We run additional simulations to further investigate the impact of survival model misspecification in (5). The results are provided in the Supplementary Material, where it is shown that misspecification of the Cox regression model can yield biased results, and that the bias increases as the severity of misspecification of (5) grows; this indicates the importance of model-checking before implementing the proposed two-stage method.

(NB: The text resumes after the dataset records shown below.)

-- ==== Sys2Proof/Machine/Memory.lean ====
section
/-! DEFINITION. The bytes that hold VRAM (10_state R52): reading, writing, the canonical form, and the contents after
power-on. -/

namespace Sys2Proof.Machine

/-- VRAM as a list of (address, byte) pairs in canonical form (`Memory.wf`). Cell (x, y) lies at byte addresses
`2 (1024 y + x)`, bits 7:0, and the next one, bits 15:8. DESIGN CHOICE: log entry 8. -/
abbrev Memory := List Host.Cell

/-- What an address the list does not hold reads as: part of how the list stands for the bytes, and no claim about the
contents of VRAM after power-on, which are `powerOnVram`. DESIGN CHOICE: log entry 8. -/
def unlistedByte : Byte := 0#8

/-- One byte; an address the list does not hold reads as `unlistedByte`. -/
def Memory.readByte : Memory → Nat → Byte
  | [], _ => unlistedByte
  | (k, b) :: rest, a => if k = a then b else Memory.readByte rest a

/-- The list with (a, b) at its head, or without it where b is what an unlisted address reads as. -/
def Memory.push (a : Nat) (b : Byte) (rest : Memory) : Memory := if b = unlistedByte then rest else (a, b) :: rest

/-- Write one byte; keeps the canonical form. -/
def Memory.writeByte : Memory → Nat → Byte → Memory
  | [], a, b => Memory.push a b []
  | (k, v) :: rest, a, b =>
    if a < k then Memory.push a b ((k, v) :: rest)
    else if a = k then Memory.push a b rest
    else (k, v) :: Memory.writeByte rest a b

/-- Addresses rise strictly, starting above `low`, and no entry holds the unlisted byte. -/
def Memory.risingFrom : Nat → Memory → Bool
  | _, [] => true
  | low, (k, b) :: rest => decide (low ≤ k) && decide (b ≠ unlistedByte) && Memory.risingFrom (k + 1) rest

/-- The canonical form: strictly rising addresses inside the framebuffer's bytes, no entry equal to what an unlisted
address reads as. -/
def Memory.wf (m : Memory) : Bool :=
  Memory.risingFrom 0 m && m.all fun c => decide (c.1 < 2 * (Config.vramWidth * Config.vramHeight))

/-- The memory that holds the given bytes, a later pair for an address winning, pairs outside VRAM left out, and 0
wherever no pair says otherwise. -/
def Memory.ofBytes (bytes : List Host.Cell) : Memory :=
  bytes.foldl (fun m c => if c.1 < 2 * (Config.vramWidth * Config.vramHeight) then m.writeByte c.1 c.2 else m) []

/-- VRAM after power-on, `VRAM_POWER_ON`: any contents (10_state R52, 70_reset_and_hazards R399; log entry 7). -/
def powerOnVram : Memory := Memory.ofBytes Config.freeVramPowerOn

end Sys2Proof.Machine
end

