-- ==== Sys2Proof/Machine/Ops.lean ====
section
/-! DEFINITION. The named operations over the framebuffer's cells, the output streams and the decoder, and the one
fatal condition (60_exceptions R362). -/

namespace Sys2Proof.Machine

abbrev Result := Host.Outcome State Fault Refusal

/-! ## Cells of the framebuffer -/

/-- The byte address of the low byte of cell (x, y): twice the linear cell index `y * 1024 + x` (20_memory R68). -/
def cellAddress (x : BitVec 10) (y : BitVec 9) : Nat := 2 * (y.toNat * Config.vramWidth + x.toNat)

/-- `FbRead(x, y)` (00_scope R7). -/
def Memory.fbRead (m : Memory) (x : BitVec 10) (y : BitVec 9) : Half :=
  m.readByte (cellAddress x y + 1) ++ m.readByte (cellAddress x y)

/-- `FbWrite(x, y, v)`, unconditional (00_scope R7, 20_memory R70). -/
def Memory.fbWrite (m : Memory) (x : BitVec 10) (y : BitVec 9) (v : Half) : Memory :=
  (m.writeByte (cellAddress x y) (v.extractLsb' 0 8)).writeByte (cellAddress x y + 1) (v.extractLsb' 8 8)

/-- The value a masked write stores: bit 15 is the written bit 15 or `sm` (20_memory R69, 90_conflicts C5). -/
def maskedValue (v : Half) (sm : Bool) : Half := BitVec.ofBool (v.getLsbD 15 || sm) ++ v.extractLsb' 0 15

/-- `FbWriteMasked(x, y, v, sm, cm)` (20_memory R69). -/
def Memory.fbWriteMasked (m : Memory) (x : BitVec 10) (y : BitVec 9) (v : Half) (sm cm : Bool) : Memory :=
  if cm && (m.fbRead x y).getLsbD 15 then m else m.fbWrite x y (maskedValue v sm)

/-- Column `i` of a rectangle with left column `x0`, wrapped at 1024 (43_vram_copy R242). -/
def wrapX (x0 : BitVec 10) (i : Nat) : BitVec 10 := x0 + BitVec.ofNat 10 i

/-- Row `j` of a rectangle with top row `y0`, wrapped at 512 (43_vram_copy R242). -/
def wrapY (y0 : BitVec 9) (j : Nat) : BitVec 9 := y0 + BitVec.ofNat 9 j

/-- A cell the geometry backend reads for blending: the VRAM left by the last transaction, no effect
(20_memory R74). -/
def backendRead (s : State) (x : BitVec 10) (y : BitVec 9) : Half := s.vram.fbRead x y

/-! ## Updates of the state -/

/-- Replace the register bank. -/
def State.setBank (s : State) (b : RegisterBank) : State := { s with bank := b }

/-- Replace the decoder state. -/
def State.setDec (s : State) (d : Decoder) : State := { s with dec := d }

/-- Replace the write-transfer registers. -/
def State.setWr (s : State) (c : Cursor) : State := { s with wr := c }

/-- Replace the read-transfer registers. -/
def State.setRd (s : State) (c : Cursor) : State := { s with rd := c }

/-- Replace `read_mode`. -/
def State.setReadMode (s : State) (m : ReadMode) : State := { s with readMode := m }

/-- Replace `read_latch`. -/
def State.setReadLatch (s : State) (w : Word) : State := { s with readLatch := w }

/-- Replace the timing state. -/
def State.setTiming (s : State) (t : Timing) : State := { s with timing := t }

/-- Replace VRAM. -/
def State.setVram (s : State) (m : Memory) : State := { s with vram := m }

/-- Replace the transactions not yet taken. -/
def State.setPending (s : State) (ts : List Transaction) : State := { s with pending := ts }

/-- `Emit` of some records, in order (00_scope R10). -/
def State.emit (s : State) (es : List Emission) : State := { s with emissions := s.emissions ++ es }

/-- `Diag(kind, info)` (00_scope R11). -/
def State.diag (s : State) (k : DiagKind) (info : Word) : State := { s with diags := s.diags ++ [.diag k info] }

/-- Record what the transaction returns to its agent. -/
def State.answer (s : State) (r : BusResult) : State := { s with results := s.results ++ [r] }

/-- `raise Fatal(info)`: `fault <- 1`, no other state changes; the `info` goes to the diagnostic stream
(60_exceptions R362, R371; log entry 10). There is no return from it: only power-on clears `fault` (R372). -/
def State.raiseFatal (s : State) (info : Word) : State :=
  { s with fault := true, diags := s.diags ++ [.fatal info] }

/-! ## The decoder's clear -/

/-- The decoder with nothing pending, in `dec_state` `st`; `dec_kind` keeps its value
(40_command_decoder R136, 44_control_port R281, R282; log entry 12). -/
def Decoder.cleared (d : Decoder) (st : DecState) : Decoder where
  state := st
  kind := d.kind
  cmdWord := 0#32
  argBuf := Vector.replicate 16 0#32
  argLen := 0
  argExpected := 0

/-- The end of every dispatch: the buffer is cleared and the decoder enters `st` (40_command_decoder R136). -/
def State.dispatched (s : State) (st : DecState) : State := s.setDec (s.dec.cleared st)

/-! ## The fault gate -/

/-- A transaction's outcome: `t`, unless `fault` is 1, when it has no defined effect and is refused
(60_exceptions R362, D55). -/
def State.commit (s t : State) : Result := if s.fault then .refused .afterFatal else .next t

end Sys2Proof.Machine
end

5.2 End-stage renal disease
We consider data on inpatient hospital costs of patients with end-stage renal disease (ESRD) as reported in an analysis file provided by the United States Renal Data System (USRDS); this provides an illustrative example of longitudinal data with a terminal event. These costs are of substantial interest, since Medicare paid about $10.5 billion in 2012 for inpatient costs (USRDS 2014 annual report). We focus on the monthly inpatient costs paid by Medicare; these costs are terminated by the occurrence of death, and Chan and Wang (2010) and Liu et al. (2007) suggested that the medical payment pattern changes when patients approach death. We explore this issue taking account of patient level covariates.

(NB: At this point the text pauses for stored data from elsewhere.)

-- ==== Sys2Proof/Machine/Accept.lean ====
section
/-! DEFINITION. Taking one transaction: the draw-port state machine (40_command_decoder R130 to R145), the port
window (20_memory R61, R63), and the placing of an instruction as the next to run. -/

namespace Sys2Proof.Machine

/-- What becomes of a transaction. -/
inductive Accepted where
  /-- it completes an instruction, which runs in this state -/
  | run (i : Instr) (s : State)
  /-- it is taken in without running an instruction: a command word that awaits arguments, an argument, pixel data -/
  | hold (s : State)
  | fault (f : Fault)
  | refuse (r : Refusal)
  deriving DecidableEq, Repr

/-- `StartCommand(word)` for a multi-argument class (40_command_decoder R131, R133). -/
def startCommand (k : DecKind) (word : Word) (s : State) : State :=
  s.setDec { s.dec with
    state := .accum, kind := k, cmdWord := word, argLen := 0, argExpected := argCount (opOf word) }

/-- The polyline bit of the command word, `op[3]` = bit 27 (40_command_decoder R134). -/
def isPolyline (d : Decoder) : Bool := d.kind == .line && d.cmdWord.getLsbD 27

/-- `AppendArgument(word)` up to the dispatch: the word is stored, and a terminator in a polyline ends accumulation
(40_command_decoder R134, R135). -/
def appendArgument (cfg : Config.Params) (word : Word) (d : Decoder) : Decoder :=
  let len := d.argLen + 1
  { d with
    argBuf := d.argBuf.setIfInBounds d.argLen word
    argLen := len
    argExpected := if isPolyline d && isTerminator cfg word then len else d.argExpected }

/-- The argument words held, `A[0 .. arg_len - 1]` (10_state R41). -/
def Decoder.arguments (d : Decoder) : List Word := d.argBuf.toList.take d.argLen

/-- `Dispatch()`: the instruction whose command word and arguments the decoder holds (40_command_decoder R136). -/
def dispatch (s : State) : Accepted :=
  if kindOf (opOf s.dec.cmdWord) = some s.dec.kind then
    match decodeGp0 s.dec.cmdWord s.dec.arguments with
    | .ok i => .run i s
    | .error _ => .fault .decoderInconsistent
  else .fault .decoderInconsistent

/-- `WriteGP0(word)` (40_command_decoder R130). -/
def acceptDraw (word : Word) (s : State) : Accepted :=
  match s.dec.state with
  | .idle =>
    match kindOf (opOf word) with
    | some k => .hold (startCommand k word s)
    | none => .run (decodeImmediate word) s
  | .accum =>
    let t := s.setDec (appendArgument s.cfg word s.dec)
    if t.dec.argLen = t.dec.argExpected then dispatch t else .hold t
  | .transfer => .hold (copyDataWord word s)

/-- Take one transaction (00_scope R3, 20_memory R61, R63). While `fault` is 1 every one is refused
(60_exceptions R362). -/
def accept (t : Transaction) (s : State) : Accepted :=
  if s.fault then .refuse .afterFatal
  else
    match t with
    | .write offset size w =>
      if offset = 0 ∧ size = .word then acceptDraw w s
      else if offset = 4 ∧ size = .word then .run (decodeGp1 w) s
      else .refuse .portAccess
    | .read offset size =>
      if offset = 0 ∧ size = .word then .run .readData s
      else if offset = 4 ∧ size = .word then .run .readStatus s
      else .refuse .portAccess
    | .elapse cycles => .run (.step cycles) s
    | .backend x y v sm cm => .run (.backendWrite x y v sm cm) s

/-- The decoder as it stands when all but the last of a command's arguments have been stored. -/
def decoderAwaitingLast (word : Word) (k : DecKind) (args : List Word) : Decoder where
  state := .accum
  kind := k
  cmdWord := word
  argBuf := Vector.ofFn fun n => args.dropLast.getD n.val 0#32
  argLen := args.length - 1
  argExpected := argCount (opOf word)

/-- The state whose next transaction is the last word of the draw command in an opcode-table number (log entry 3). -/
def placeDrawCommand (s : State) (nbits w : Nat) : State :=
  let w := w % 2 ^ nbits
  let word := tableWord w 0
  match kindOf (opOf word), (tableArguments s.cfg w).getLast? with
  | some k, some last =>
    (s.setDec (decoderAwaitingLast word k (tableArguments s.cfg w))).setPending (.write 0 .word last :: s.pending)
  | _, _ => (s.setDec (s.dec.cleared .idle)).setPending (.write 0 .word word :: s.pending)

end Sys2Proof.Machine
end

For illustrative purposes, we selected a 2% random sample of the white and black patients whose service started in the calendar year 2007, and who were 65 years or older at baseline. The average age at baseline was 76.1 and follow-up ended on December 31st, 2010. Of the 840 patients selected for analysis, 65.5% died during the follow-up period. Others were censored through loss to follow up or at the end of the study. The average follow-up time for medical payment was 23.4 months. For convenience, we assume that the inpatient cost rate is constant within each hospitalization. For example, if a hospitalization starts from April 21st and ends on May 10th with the amount $3,000, then the Medical payment is $2,000 for April and $1,000 for May. Usually the month of death is shorter than other months. For example, a death on April 15th only has a half month to accrue spending. We consider “spending rate” for the month in which death occurs. For example, for a death on April 15th with the April Medical payment amount $3,000, we scale up the payment to $6,000 for that month in the analysis. Age, log transformed body mass index (BMI), heart disease and lung disease are used as predictors for the death hazard. All of them are significant with p-values < 0.0001, 0.0011, < 0.0001 and 0.0127, respectively. The goodness of fit for the Cox regression model is checked in Figure 1. Dotted lines in the first row of Figure 1 are the plots of 20 realizations from the distributions of the score processes. The observed score processes are presented with solid lines which randomly fluctuate around zero. From Figure 1, we see that the proportional hazards model for age and log transformed BMI fits the data reasonably well, with respective goodness-of-fit empirical p-values of 0.485, and 0.284, respectively, based on 1000 simulated martingale residual score processes (Lin et al., 1993). A plot of log Λ̂0(t) versus log t is displayed in the lower panel of Figure 1. The approximate parallelism of the curves suggests that the proportional hazards model for lung disease and heart disease provides a reasonably good approximation, all except for early times with lung disease.
Figure 1.
Goodness of fit of the Cox model for the ESRD data.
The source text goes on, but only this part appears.